— Этот план мы обсудили со всеми старейши́нами и куренными атаманами, — выступил вперёд Сагайдачный, поклонившись казакам. — Погибнут многие, тут спору нет. Да что там говорить, может так случится, что все мы у крепости этой поляжем, — обвёл он мрачным взглядом притихшее войско. — Но ляжем в бою, с честью, досыта кровушки басурманской пролив! Лучшего плана всё равно придумать нельзя, но если есть кому что сказать, то говорите. Или кто хочет на милость турок сдаться и ноги им целовать? Так тем с нами не по пути.

Крикуны смолкли, не найдя, что возразить обозному старши́не.

— Так что, хлопцы, есть у кого из вас другой план, как ворога одолеть, да мимо крепостей турецких до Сечи пройти? — ещё раз спросил кошевой, уперев руки в бока.

— Есть! — решившись, я выступил вперёд, почувствовав, как рубаха на спине покрывается липким потом.

— Тебе бы и помолчать можно было, Чернец — окинул меня мрачным взглядом Сагайдачный. — Не казак ты вовсе, да смутьян к тому же, чудом казни избежавший, — и махнул рукой, давая понять, что и слушать меня не собирается.

— Нет, ты погоди, Петро, — выступил вперёд Порохня. — Он хоть и не казак, но тоже участник похода, сам же о том толковал. Ворота Варны опять же вместе с тобой брал и бился там храбро.
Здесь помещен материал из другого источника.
/-- What a register holds after a write: FRESH and STALE of a channel stay, but for one that is disabled (R210). -/
def State.wvrValue (s : State) (w : WvrWrite) : Word :=
  match wvrReg w.addr with
  | .channel _ => putFld w.val 31 24 (if fld w.val 2 0 = 0 then 0 else s.fld w.addr 31 24)
  | _ => w.val

/-- A write that is judged and applied, or refused (R187); a mirrored write has been accepted by the active module (R260); `sets` are the marks accepted at this t_out, per string.
(DEDUCED: log entry 24) -/
def State.wvrTake (p : State × List Nat) (w : WvrWrite) : State × List Nat :=
  let s := p.1
  let r := wvrReg w.addr
  if w.m == .mirror || s.wvrOk w then
    let s1 := if wvrStrobe r then s.strobeJ w.m w.addr w.val else s.writeJ w.m w.addr (s.wvrValue w)
    let s2 := s1.wvrEffect w (nth p.2 (wvrUnit r) 0) s
    let sets := match r with
      | .oosSet i => setNth p.2 i (Nat.lor (nth p.2 i 0) w.val.toNat)
      | _ => p.2
    (s2.mirror w.m w.addr w.val, sets)
  else ((s.orReg WVR_EVENTS 8).refuse 0x0405 (wvrUnit r) w.addr w.m, p.2)

/-- One step of R187: the writes that meet `now` are taken in order, the others are left. -/
def wvrStep (now : State → WvrWrite → Bool) : List WvrWrite → State × List Nat → (State × List Nat) × List WvrWrite
  | [], p => (p, [])
  | w :: ws, p =>
    if now p.1 w then wvrStep now ws (State.wvrTake p w)
    else
      let r := wvrStep now ws p
      (r.1, w :: r.2)

/-- RUN leaves stopping once no target is enabled (R424). -/
def State.stopComplete (s : State) : State :=
  if s.run = 3 && !s.anyEn then s.setRun (if s.flt.order.any (fun r => 4 ≤ s.recClass r) then 0 else 1) else s

/-- The shadow is applied at t_out in three steps (R187). (DEDUCED: log entry 24) -/
def State.wvrConfig (s : State) : State :=
  let ws := s.wvr.shadow
  let s0 : State := { s with wvr := { s.wvr with shadow := [] } }
  let (p1, l1) := wvrStep State.onlyDisables ws (s0, [0, 0, 0])
  let (p2, l2) := wvrStep (fun s w => !s.lastStep w) l1 p1
  let (p3, _) := wvrStep (fun _ _ => true) l2 p2
  p3.1.stopComplete

/-- A write joins the shadow (R187). A standby refuses it from firmware and the host (R260); a value that no state accepts is
refused at once; what the seed loader writes, before any t_out, is applied as it is written (R420).
(DEDUCED: log entry 24) -/
def State.wvrWrite (s : State) (m : Master) (a : Nat) (v : Word) : State :=
  let w : WvrWrite := { addr := a, val := v, m := m }
  if s.mirrorBars m then s.mirrorRefuse a m
  else if m != .mirror && !wvrShape w then (s.orReg WVR_EVENTS 8).refuse 0x0405 (wvrUnit (wvrReg a)) a m
  else match m with
  | .loader _ => (State.wvrTake (s, [0, 0, 0]) w).1
  | _ => { s with wvr := { s.wvr with shadow := s.wvr.shadow ++ [{ addr := a, val := v, m := m }] } }

/-! ## Headroom (R223) -/

/-- Enabled cells in service of string `i`, as a mask. -/
def State.inService (s : State) (i : Nat) : Nat := andNot (s.reg (WVR_STR_EN i)).toNat (s.reg (WVR_STR_OOS i)).toNat

/-- N of string `i`. -/
def State.strN (s : State) (i : Nat) : Nat := popcount 32 (s.inService i)

/-- The set of enabled cells in service, as the Weaver uses it at this t_out (R221). -/
def State.reweave (s : State) (i : Nat) : State :=
  let now := s.inService i
  let s1 := s.setReg (WVR_STR_NIN i) (w32 (s.strN i))
  if Sparse.get (fun _ => 0) s.wvr.inUse i = now then s1
  else ({ s1 with wvr := { s1.wvr with inUse := Sparse.set (fun _ => 0) s1.wvr.inUse i now } } : State).orReg WVR_RWV_EVENTS
    (2 ^ i)

/-- WVR_STRs_HEAD and the derated state change, journaled at entry and exit. -/
def State.setDerated (s : State) (i : Nat) (on : Bool) (head : Word) : State :=
  let was := s.wvr.derated.getLsbD i
  let old := s.reg (WVR_STR_HEAD i)
  let s1 := s.setReg (WVR_STR_HEAD i) head
  if was = on then s1 else
  let s2 : State := { s1 with wvr := { s1.wvr with derated := bvPut s1.wvr.derated i on } }
  let s3 := s2.journal (originBlk 0x04 i) 0x01 false (WVR_STR_HEAD i) old head
  (if on then s3.orReg WVR_RWV_EVENTS (2 ^ (4 + i)) else s3).holdTag 0x0409 i i on

/-- The headroom of string `i`, and whether it is derated. -/
def State.derate (s : State) (i : Nat) : State :=
  let n : Int := s.strN i
  let ref : Int := max 1 (s.fld (WVR_STR_RWV i) 5 0)
  let dem : Int := s.fld (WVR_STR_DEMAND i) 15 0
  let lim : Int := s.fld (WVR_STR_DEMAND i) 31 16
  let h := clampI (-32768) 32767 ((n * 65536 - dem * ref) / ref)
  let word := fun (dr : Int) => w32 (dr.toNat * 65536 + toU 16 h)
  if dem = 0 then s.setDerated i false (word 0x8000)
  else if n = 0 then s
  else if n * 65536 - dem * ref < lim * ref then
    s.setDerated i true (word (clampI 0 0x8000 (32768 * (n * 65536 - lim * ref) / (ref * dem))))
  else s.setDerated i false (word 0x8000)

/-! ## Times and entries -/

/-- A time in 1/den of 2^-16 ns rounded to 125 ps, ties to the later (R196). -/
def onGrid (num den : Int) : Int := (2 * num + den * 8192) / (2 * den * 8192) * 8192

/-- What a leg does in a slot (R189 to R202): HOLD, a level, or a pattern of period `per` nanoseconds, with its rising edge at
the phase num/den turn of the reference `ref`. -/
inductive LegCmd where
  | hold
  | edge (level : Bool)
  | periodic (per ref duty : Nat) (num den : Int)
  deriving DecidableEq, Repr

/-- T of a command in the slot that starts at `sl` (R189, R196, R199 to R202). (DEDUCED: log entry 25) -/
def cmdTime (sl : Nat) (c : LegCmd) : Int :=
  match c with
  | .periodic per ref _ num den =>
    let p : Int := (ns per : Nat)
    onGrid ((sl : Int) * den - (tdiff sl ref * den - num * p) % (p * den)) den
  | _ => onGrid sl 1

/-- The entry of a command (R191). -/
def entryOf (r a tgt seq mand : Nat) (firm : Bool) (sl : Nat) (eps : Int) (c : LegCmd) : Entry :=
  let t := toU 64 (cmdTime sl c + eps)
  let (type, param, duty) : Nat × Nat × Nat := match c with
    | .hold => (0, 0, 0)
    | .edge l => (1, b2n l, 0)
    | .periodic per _ d _ _ => (2, per / 8, d)
  { time := BitVec.ofNat 64 (t + duty)
    ctrl := BitVec.ofNat 64 (a + r * 2 ^ 6 + tgt * 2 ^ 8 + type * 2 ^ 11 + b2n firm * 2 ^ 13 + param * 2 ^ 14 + seq * 2 ^ 32
      + mand * 2 ^ 48) }

/-- A pattern, or a level where the duty has rounded to the whole period (R199, R201). -/
def patternOr (per ref : Nat) (duty num den : Int) : LegCmd :=
  if 8192 ≤ duty then .edge true else .periodic per ref duty.toNat num den

/-! ## Strings (R198 to R201, R222) -/

/-- What the Weaver forms of a string: mode, N, the cells counted in it, m_eff in 1/(2^28·N), the cells inserted, the PWM
cell and its fraction in 2^-28, and the clamps. -/
structure StrPlan where
  mode     : Nat
  n        : Nat
  cells    : List Nat
  meff     : Int
  inserted : List Nat
  pwm      : Option Nat
  frac     : Int
  clamps   : Nat
  deriving DecidableEq, Repr

/-- The walk of R200: the cells that the ORDER words name, each once, of those counted in N. -/
def orderWalk (cells : List Nat) : List Word → List Nat → List Nat
  | [], acc => acc.reverse
  | w :: ws, acc =>
    let p := w.toNat
    orderWalk cells ws (if p < 32 && cells.contains p && !acc.contains p then p :: acc else acc)

/-- Words of the channel of a kind and index. -/
def State.kindWords (s : State) (kind idx : Nat) : List Word :=
  match s.findChan kind idx with
  | some n => s.chWords n
  | none => []

/-- m_p of a cell before its clamp, in 1/(2^28·N) (R199). -/
def cellMod (p : StrPlan) (ws : List Word) (c : Nat) : Int := p.meff + (nth ws (c + 1) 0).toInt * (p.n : Int)

/-- The 32 ORDER words of string `i`: those beyond the bound count read 0 (R185). -/
def State.orderWords (s : State) (i : Nat) : List Word := let ws := s.kindWords 2 i; (upTo 0 32).map (fun k => nth ws k 0)

/-- The plan of string `i` at t_out. -/
def State.strPlan (s : State) (i : Nat) : StrPlan :=
  let mode := s.fld (WVR_STR_CFG i) 1 0
  let n := s.strN i
  let cells := setBits (s.inService i) 32
  let ws := s.kindWords 1 i
  let m0 := (nth ws 0 0).toInt
  let one28 : Int := 2 ^ 28
  let m := clampI (-one28) one28 m0
  let full := one28 * (n : Int)
  let scale := s.bit (WVR_STR_RWV i) 8
  let me0 := if scale then m * (s.fld (WVR_STR_RWV i) 5 0 : Int) else m * (n : Int)
  let me := if scale then clampI (-full) full me0 else me0
  let mag := me.natAbs
  let lvl := if mode = 2 then mag / 2 ^ 28 else min ((mag + 2 ^ 27) / 2 ^ 28) n
  let walk := orderWalk cells (if mode = 0 then [] else s.orderWords i) []
  let pwm := if mode = 2 && lvl < n then walk[lvl]? else none
  let short := mode != 0 && (walk.length < lvl || (mode == 2 && lvl < n && walk.length ≤ lvl))
  let base : StrPlan := { mode := mode, n := n, cells := cells, meff := me, inserted := walk.take lvl, pwm := pwm
                          frac := ((mag % 2 ^ 28 : Nat) : Int), clamps := b2n (m != m0) + b2n (me != me0) + b2n short }
  let more := if mode = 0 then (cells.filter (fun c => decide (full < (cellMod base ws c).natAbs))).length else 0
  { base with clamps := base.clamps + more }

/-- The carrier phase of cell `c` of string `i` in 2^-32 turn (R198, R222). -/
def State.cellPhase (s : State) (i : Nat) (p : StrPlan) (c : Nat) : Nat :=
  if s.bit (WVR_STR_RWV i) 9 then
    (roundDiv (2 ^ 31 * ((p.cells.filter (fun x => decide (x < c))).length : Int)) p.n).toNat % 2 ^ 32
  else (s.reg (WVR_CARPH i c)).toNat
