/-- The CAN registers. -/
def State.canWrite (s : State) (m : Master) (r : RegSpec) (a : Nat) (v : Word) : State :=
  let c : Fin 2 := Fin.ofNat 2 ((a - 0x34000000) / 0x10000)
  let o := a % 0x10000
  let bad := s.canRefuse c a (masterCode m)
  if o = 0 then s.canCtrl m r c v
  else if o = 0x10 then (if s.canInit c && bitTimingOk v (s.reg (CAN_DBT c)) then s.plainWrite m r a v else bad)
  else if o = 0x14 then (if s.canInit c && bitTimingOk (s.reg (CAN_NBT c)) v then s.plainWrite m r a v else bad)
  else if o = 0x24 then (if fld v 1 0 = 3 then bad else s.plainWrite m r a v)
  else if o = 0x30 then resState (execCanTxreq c m v s) s
  else if o = 0x34 then resState (execCanTxcancel c m v s) s
  else if o = 0x54 ∨ o = 0x5C then resState (execCanRxqRel c (Fin.ofNat 2 ((o - 0x54) / 8)) m (BitVec.ofNat 7 v.toNat) s) s
  else if o = 0x64 then (if 10 ≤ fld v 31 16 ∧ fld v 31 16 ≤ 10000 then s.plainWrite m r a v else bad)
  else if 0x1000 ≤ o ∧ o < 0x1400 ∧ o % 8 = 0 ∧ fld v 31 30 = 3 then bad
  else s.plainWrite m r a v

/-! ## Faults, the journal and the seed (R322, R323, R428) -/

/-- The registers of the fault collector. (DEDUCED: log entry 51) -/
def State.fltWrite (s : State) (m : Master) (r : RegSpec) (a : Nat) (v : Word) : State :=
  if a = FLT_ACK then resState (execFltAck m (Fin.ofNat 64 (fld v 5 0)) s) s
  else if a = FLT_CLEAR then resState (execFltClear m (Fin.ofNat 64 (fld v 5 0)) s) s
  else if a = FLT_INJ then resState (execFltInj m v s) s
  else s.plainWrite m r a v

/-- The registers of the journal: the note words are not journaled as writes (R314). -/
def State.jnlWrite (s : State) (m : Master) (r : RegSpec) (a : Nat) (v : Word) : State :=
  if a = JNL_NOTE_TGT ∨ a = JNL_NOTE_OLD then s.setReg a v
  else if a = JNL_NOTE_NEW then resState (execJnlNote m v s) s
  else s.plainWrite m r a v

/-- The registers of the seed block: START, then STOP. -/
def State.sedWrite (s : State) (m : Master) (r : RegSpec) (a : Nat) (v : Word) : State :=
  if a = SED_RUN_CMD ∧ fld v 1 0 ≠ 0 then
    let s1 := if bit v 0 then resState (execRunCmdStart m s) s else s
    if bit v 1 then resState (execRunCmdStop m s1) s1 else s1
  else s.plainWrite m r a v

/-! ## Router and comparators (R342, R343) -/

/-- The router registers. A flag names an output word (R333). (DEDUCED: log entry 13) -/
def State.evrWrite (s : State) (m : Master) (r : RegSpec) (a : Nat) (v : Word) : State :=
  if a = EVR_SWTRIG_LO then resState (execEvrSwtrig m false v s) s
  else if a = EVR_SWTRIG_HI then resState (execEvrSwtrig m true v s) s
  else if a = EVR_GDIS_REL then resState (execEvrGdisRel m (BitVec.ofNat 4 v.toNat) s) s
  else if a = EVR_UNMASK then resState (execEvrUnmask m (Fin.ofNat 256 v.toNat) s) s
  else if r.base = EVR_FLAG 0 then
    if fld v 12 0 < 7168 then s.evrRefuse m a
    else
      let s1 := s.plainWrite m r a v
      if bit v 31 then s1 else s1.level (120 + (a - EVR_FLAG 0) / 4) false
  else if r.base = EVR_SRC_DST_LO 0 then s.pairWrite m a v
  else s.plainWrite m r a v

/-- The comparator registers. -/
def State.cmpWrite (s : State) (m : Master) (r : RegSpec) (a : Nat) (v : Word) : State :=
  if a = CMP_LATCH_HOT then resState (execCmpLatchClear m false v s) s
  else if a = CMP_LATCH_COLD then resState (execCmpLatchClear m true v s) s
  else if r.base = CMP_C_CFG 0 then resState (execCmpCfgWrite (Fin.ofNat 64 ((a - CMP_C_CFG 0) / 8)) m v s) s
  else if r.base = CMP_C_THR 0 then resState (execCmpThresholdWrite (Fin.ofNat 64 ((a - CMP_C_THR 0) / 8)) m false v s) s
  else if r.base = CMP_DAC 0 then resState (execCmpThresholdWrite (Fin.ofNat 64 ((a - CMP_DAC 0) / 4)) m true v s) s
  else s.plainWrite m r a v

/-! ## Gate drive and Sap mailbox (R369, R370) -/

/-- Times of leg `n` in range (R369). -/
def legDtOk (v : Word) : Bool :=
  decide (20 ≤ fld v 31 16) && decide (fld v 31 16 ≤ 2000) && decide (20 ≤ fld v 15 8) && decide (fld v 15 8 ≤ 200)
    && decide (5 ≤ fld v 7 0) && decide (fld v 7 0 ≤ 200)

@[inherit_doc legDtOk] def legProtOk (v : Word) : Bool :=
  decide (50 ≤ fld v 24 16) && decide (fld v 24 16 ≤ 400) && decide (20 ≤ fld v 8 0) && decide (fld v 8 0 ≤ 300)
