-- ==== Sys2Proof/Safety.lean ====
section
/-! DEFINITION. The terms in which the statements about the block are written: what a command gives, a state in which no
event waits, room in the journal, and the invariant of a step. -/

namespace Sys2Proof.Machine

/-- Command `c` on state `s` answers a next state, and `P` holds of it. -/
def Gives (c : Instr) (s : State) (P : State → Prop) : Prop := ∃ t, exec c s = .next t ∧ P t

/-- No event waits for the router, no pulse stands (R333, R340), and the journal's entries are in their order (R316): what every step
leaves behind. -/
def State.Settled (s : State) : Prop :=
  s.evr.posted = [] ∧ s.evr.fired = [] ∧ s.jnl.mark = (s.reg JNL_HEAD).toNat

/-- The journal's ring takes `n` more entries before it overwrites one that is not copied, and has lost none that the copier
has not accounted for (R318). -/
def State.Room (s : State) (n : Nat) : Prop :=
  s.jnl.ovr = 0 ∧ (s.reg JNL_HEAD).toNat - (s.reg JNL_COPIED).toNat + n ≤ 8192

/-- A state in which a command that causes no event and makes at most `n` journal entries has its own effect and no other. -/
def State.Calm (s : State) (n : Nat) : Prop := s.Settled ∧ s.Room n

/-- No source of the event router is routed anywhere or guarded (R334, R338): an event is counted, and nothing follows from it. -/
def State.Unrouted (s : State) : Prop :=
  ∀ src, src < 256 → s.reg (EVR_SRC_DST_LO src) = 0 ∧ s.reg (EVR_SRC_DST_HI src) = 0 ∧ s.fld (EVR_SRC_CFG src) 31 24 = 0

/-- No fault is recorded, and none persists (R304). -/
def State.Faultless (s : State) : Prop :=
  s.flt.causes = [] ∧ s.flt.order = [] ∧ ∀ r, r < 64 → s.recUsed r = false

/-- A state without recorded faults whose events lead nowhere: what a command does is its own effect, and a raise opens record 13,
the first that any block may open (R304). -/
def State.Quiet (s : State) : Prop := s.Unrouted ∧ s.Calm 128 ∧ s.Faultless ∧ s.duplex = false

/-- A state whose events lead nowhere and whose recorded faults, if any, lie in the 64 records of R304. -/
def State.Tame (s : State) : Prop := s.Unrouted ∧ s.Calm 128 ∧ s.duplex = false ∧ ∀ r ∈ s.flt.order, r < 64

/-- The fault that a raise in a quiet state has recorded (R303, R304): its code and its unit. -/
def State.Recorded (t : State) (code unit : Nat) : Prop :=
  t.flt.order = [13] ∧ t.fld (FLT_REC_STAT 13) 15 0 = code ∧ t.bit (FLT_REC_STAT 13) 31 = true ∧
  t.bit (FLT_REC_STAT 13) 30 = false ∧ t.reg (FLT_REC_SRC 13) = BitVec.ofNat 32 (2 ^ unit)

/-- `c` is the request of header `h` with operation `op`, which takes at least the role `least` (R388). -/
def IsRequest (c : Instr) (h : MgmtHdr) (op least : Nat) : Prop :=
  match c with
  | .closeSession g => g = h ∧ op = 0x02 ∧ least = 0
  | .keepalive g => g = h ∧ op = 0x03 ∧ least = 0
  | .subscribe g _ => g = h ∧ op = 0x04 ∧ least = 0
  | .mgmtRead g _ _ => g = h ∧ op = 0x10 ∧ least = 0
  | .mgmtWrite g _ _ => g = h ∧ op = 0x11 ∧ least = 0
  | .journalRead g _ _ _ => g = h ∧ op = 0x20 ∧ least = 0
  | .captureRead g _ _ => g = h ∧ op = 0x21 ∧ least = 0
  | .cmdStart g => g = h ∧ op = 0x30 ∧ least = 1
  | .cmdStop g => g = h ∧ op = 0x30 ∧ least = 1
  | .hostmsg g _ => g = h ∧ op = 0x31 ∧ least = 1
  | .safetyParam g _ => g = h ∧ op = 0x40 ∧ least = 3
  | .seedBegin g _ _ => g = h ∧ op = 0x50 ∧ least = 2
  | .seedData g _ _ => g = h ∧ op = 0x51 ∧ least = 2
  | .seedCommit g => g = h ∧ op = 0x52 ∧ least = 2
  | .seedAbort g => g = h ∧ op = 0x53 ∧ least = 2
  | _ => False

/-- A request of header `h` is accepted in session `x`: the session is open with one of the five
roles, the tag verifies and SEQ is above H (R386, R387). -/
def State.Accepts (s : State) (h : MgmtHdr) (x : Session) : Prop :=
  3 ≤ s.stage ∧ s.sess h.session = some x ∧ x.role < 5 ∧ h.tagOk = true ∧ x.high < h.seq.toNat

/-- No frame waits at a line port or is on its way out of one (R374). -/
def State.LinesIdle (s : State) : Prop := s.eth.ports = []

/-- Frame `o p` has left every line port `p` that can send (R373). -/
def State.Sent (t : State) (o : Nat → Output) : Prop := ∀ p, p < 4 → t.portUp p = true → o p ∈ t.out

/-- The request of header `h` has been answered with a status and data: the reply is cached at its SEQ, and has been sent on every
line port that can send (R373, R387). -/
def State.Replied (t : State) (h : MgmtHdr) (op status : Nat) (data : List Word) : Prop :=
  let r : MgmtReply := { op := 128 + op, seq := h.seq.toNat, status := status, data := data }
  (∃ y, t.sess h.session = some y ∧ y.high = h.seq.toNat ∧ y.reply = some r) ∧ t.Sent fun p => .mgmtReply p h.session r

/-- `r` is `v` over `2 ^ sh` rounded to the nearest integer, a tie to the even one (R158). -/
def RoundsTo (v : Int) (sh : Nat) (r : Int) : Prop :=
  2 * (v - r * 2 ^ sh).natAbs ≤ 2 ^ sh ∧ (2 * (v - r * 2 ^ sh).natAbs = 2 ^ sh → r % 2 = 0)

/-- `w` is `v` over `2 ^ sh`, rounded first and then saturated to `n` bits (R128). -/
def Narrowed (v : Int) (sh n : Nat) (w : Int) : Prop :=
  ∃ r, RoundsTo v sh r ∧ w = max (-(2 ^ (n - 1))) (min (2 ^ (n - 1) - 1) r)

/-- The value `v` over `2 ^ sh`, rounded, lies outside `n` bits (R128). -/
def Leaves (v : Int) (sh n : Nat) : Prop := ∃ r, RoundsTo v sh r ∧ (r < -(2 ^ (n - 1)) ∨ 2 ^ (n - 1) ≤ r)

/-- A sum in the Q6.57 accumulator (R156). -/
def inAcc (v : Int) : Int := max (-(2 ^ 63)) (min (2 ^ 63 - 1) v)

/-- The next pick of engine `e` has opcode `opc`, in a pass that waits for nothing, and reads no poisoned word (R125, R136). -/
def State.PickNext (s : State) (e opc : Nat) : Prop := s.pickReady e opc = true ∧ s.badRead e = none

/-- What a pick of engine `e` that costs `cost` clocks leaves (R136, R142, R155): the signal words `ws` and the states' shadows
`sts` are written and no other, the pass goes on, and no other engine or part of the machine changes. -/
def PickRan (s t : State) (e : Fin 8) (cost : Nat) (ws : List (Nat × Word)) (sts : List (Nat × Int)) : Prop :=
  (∀ w, sigGet (t.eng e) w = match ws.find? (fun p => p.1 == w) with
    | some p => p.2
    | none => sigGet (s.eng e) w) ∧
  (∀ i, Sparse.get (fun _ => none) (t.eng e).stNew i = match sts.find? (fun p => p.1 == i) with
    | some p => some (BitVec.ofInt 48 p.2)
    | none => Sparse.get (fun _ => none) (s.eng e).stNew i) ∧
  ((t.eng e).idx, (t.eng e).clocks) = s.nextPick e 16 ((s.eng e).idx + 1) ((s.eng e).clocks + cost) ∧
  (t.eng e).st = (s.eng e).st ∧ (t.eng e).pub = (s.eng e).pub ∧ (t.eng e).coef = (s.eng e).coef ∧
  (∀ k : Fin 8, k ≠ e → t.eng k = s.eng k) ∧
  t.pending = s.pending ∧ t.tbs = s.tbs ∧ t.rings = s.rings ∧ t.nodes = s.nodes ∧ t.wvr = s.wvr ∧ t.crown = s.crown

/-- The saturation map after the current pick of engine `e` (R129): its bit is set where `b` holds; else nothing is noted. -/
def SatShown (s t : State) (e : Fin 8) (b : Prop) : Prop :=
  let i := (s.eng e).idx
  (b → i < 2048 → t.bit (HDL_SATMAP e (i / 32)) (i % 32) = true) ∧
  (¬ b → ∀ a, a < 0x34000000 → a ≠ TIM_EVENTS → t.reg a = s.reg a)

end Sys2Proof.Machine
end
А, значит, и высказаться, как и любой казак может. То всё по закону, дедами нам заповеданными.

— К тому же, ту же Варну мы благодаря его совету малой кровью взяли, — поддержал Данилу Бородавка. — Голова у хлопца варит, а, значит, и выслушать его не грех. Вдруг ещё что дельное скажет? Иди, сюда, Чернец, да встать рядом, чтобы все тебя видели, — махнул он рукой, подзывая к себе. — Только попусту тут не мели, недосуг нам. Дело говори, раз есть что сказать.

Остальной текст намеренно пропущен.